Interpretation: Both Pearson and Spearman correlation coefficients are negative, indicating a weak negative linear relationship between 'normalized_lexicon_sentiment' and 'unemployment_rate.' The p-values are very close to zero, suggesting that this correlation is statistically significant.

__Time Lag Analysis:__

Time lag between Sentiment and Unemployment Rate: 15 months
P-value: 0.0000
Original Correlation: -0.2481
Effect Size (Cohen's d): -8.3524
95% Confidence Intervals: (-0.0580, 0.0554)
Interpretation: There is a significant negative correlation between 'normalized_lexicon_sentiment' and 'unemployment_rate' with a 15-month lag.
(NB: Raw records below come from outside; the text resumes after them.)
/-- spec/10_state.md R49, spec/60_exceptions.md R305, spec/43_trap.md R222, R226, R230 (the hold as a field of State: log
entry 9; D8, D11, D42: log entry 16): a held step keeps all state until the host supplies a character or ends the input,
and then completes: R0 receives the value, COND follows it where TRAP_IN_SETS_FLAGS is set, IN echoes its low 8 bits, and
all else is kept. While it is held the host touches no memory (R51). -/
def Obligations.HeldStepWaitsForInput : Prop :=
  ∀ (s : State) (svc : InputService), s.run = .running → s.held = some svc →
    (nextKey s.consoleIn = none → s.consoleEnded = false → step s = .next s) ∧
    (∀ (x : Word) (rest : List ConsoleEvent),
      (∃ c, nextKey s.consoleIn = some (c, rest) ∧ x = zext c) ∨
        (nextKey s.consoleIn = none ∧ s.consoleEnded = true ∧ x = 0xFFFF#16 ∧ rest = s.consoleIn) →
      ∃ t, step s = .next t ∧ t.held = none ∧ t.reg .r0 = x ∧ RegsKept [.r0] s t ∧ t.pc = s.pc ∧
        t.cond = (if s.cfg.trapInSetsFlags then condOf x else s.cond) ∧ MemoryKept [] s t ∧
        t.run = s.run ∧ t.abortInfo = s.abortInfo ∧ t.cfg = s.cfg ∧
        t.consoleIn = rest ∧ t.consoleEnded = s.consoleEnded ∧ t.log = s.log ∧
        t.consoleOut = if svc = .inEcho then s.consoleOut ++ [field x 0 8] else s.consoleOut) ∧
    (∀ a v, s.hostRead a = none ∧ s.hostWrite a v = none ∧ s.hostMemWrite a v = none)

/-- spec/43_trap.md R223, R232 (D9, D10, D12: log entry 16): OUT emits the low 8 bits of R0; a vector outside 0x20..0x25
is logged; nothing else changes but R7. -/
def Obligations.OutAndUnknownVectorEffect : Prop :=
  (∀ s : State, ∃ t, exec (.trap 0x21#8) s = .next t ∧ t.consoleOut = s.consoleOut ++ [field (s.reg .r0) 0 8] ∧
    RegsKept [.r7] s t ∧ t.reg .r7 = s.pc ∧ t.pc = s.pc ∧ t.cond = s.cond ∧ MemoryKept [] s t ∧ ControlKept s t ∧
    t.consoleIn = s.consoleIn ∧ t.consoleEnded = s.consoleEnded ∧ t.log = s.log) ∧
  (∀ (v : Byte) (s : State), v.toNat < 0x20 ∨ 0x25 < v.toNat →
    ∃ t, exec (.trap v) s = .next t ∧ t.log = s.log ++ [.unknownTrap v] ∧ RegsKept [.r7] s t ∧ t.reg .r7 = s.pc ∧
      t.pc = s.pc ∧ t.cond = s.cond ∧ MemoryKept [] s t ∧ ControlKept s t ∧ ConsoleKept s t)

/-- spec/43_trap.md R224 (D9, D12, D13: log entry 16): PUTS emits the low byte of each word from R0's address up to the
first zero word, addresses modulo 2^16; the walk is raw, so nothing is polled. -/
def Obligations.PutsEmitsString : Prop :=
  ∀ (s : State) (n : Nat), StringAt s (s.reg .r0) n →
    ∃ t, exec (.trap 0x22#8) s = .next t ∧
      t.consoleOut = s.consoleOut ++ (stringWords s (s.reg .r0) n).map (fun w => field w 0 8) ∧
      RegsKept [.r7] s t ∧ t.reg .r7 = s.pc ∧ t.pc = s.pc ∧ t.cond = s.cond ∧ MemoryKept [] s t ∧ ControlKept s t ∧
      t.consoleIn = s.consoleIn ∧ t.consoleEnded = s.consoleEnded ∧ t.log = s.log

/-- spec/43_trap.md R227 (D9, D12, D13: log entry 16): PUTSP emits for each word its low byte, then its high byte unless
that is zero. -/
def Obligations.PutspEmitsPackedString : Prop :=
  ∀ (s : State) (n : Nat), StringAt s (s.reg .r0) n →
    ∃ t, exec (.trap 0x24#8) s = .next t ∧
      t.consoleOut = s.consoleOut ++ (stringWords s (s.reg .r0) n).flatMap (fun w =>
        field w 0 8 :: if field w 8 8 = 0#8 then [] else [field w 8 8]) ∧
      RegsKept [.r7] s t ∧ t.reg .r7 = s.pc ∧ t.pc = s.pc ∧ t.cond = s.cond ∧ MemoryKept [] s t ∧ ControlKept s t ∧
      t.consoleIn = s.consoleIn ∧ t.consoleEnded = s.consoleEnded ∧ t.log = s.log

/-- spec/43_trap.md R225 (D13, log entries 11 and 16): PUTS and PUTSP stop the machine exactly when no word of memory is
zero. -/
def Obligations.StringServicesStopExactlyOnNoZero : Prop :=
  ∀ (v : Byte) (s : State), v = 0x22#8 ∨ v = 0x24#8 →
    (NoZeroWord s → exec (.trap v) s = .fault .stringNeverEnds) ∧
    (¬NoZeroWord s → ∃ t, exec (.trap v) s = .next t)

/-- spec/43_trap.md R231 (D9, D14: log entry 16): HALT ends the run: RUN is HALTED, PC and R7 hold the incremented PC,
nothing else changes but the message emitted, and no step after it does anything (the same-state answer of such a step is
the model's choice, log entry 12). -/
def Obligations.HaltEndsTheRun : Prop :=
  ∀ s : State, ∃ t, exec (.trap 0x25#8) s = .next t ∧ t.run = .halted ∧ t.reg .r7 = s.pc ∧ t.pc = s.pc ∧
    RegsKept [.r7] s t ∧ t.cond = s.cond ∧ MemoryKept [] s t ∧ t.abortInfo = s.abortInfo ∧
    t.consoleOut = s.consoleOut ++ s.cfg.haltMessage ∧ t.consoleIn = s.consoleIn ∧ t.log = s.log ∧ step t = .next t ∧
    t.exitStatus = some 0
The effect size (Cohen's d) is large, indicating a substantial practical difference.

__Granger Causality Test:__

Best Lag for Granger Causality: 4
Granger Causality Results for Lag 4:
ssr based F test: F=3.9481, p=0.0034
ssr based chi2 test: chi2=15.9113, p=0.0031
likelihood ratio test: chi2=15.8072, p=0.0033
parameter F test: F=3.9481, p=0.0034
Interpretation: The Granger causality test suggests that 'normalized_lexicon_sentiment' Granger causes 'unemployment_rate' at lag 4, indicating that 'normalized_lexicon_sentiment' contains information that helps predict 'unemployment_rate' with a lag of 4 months.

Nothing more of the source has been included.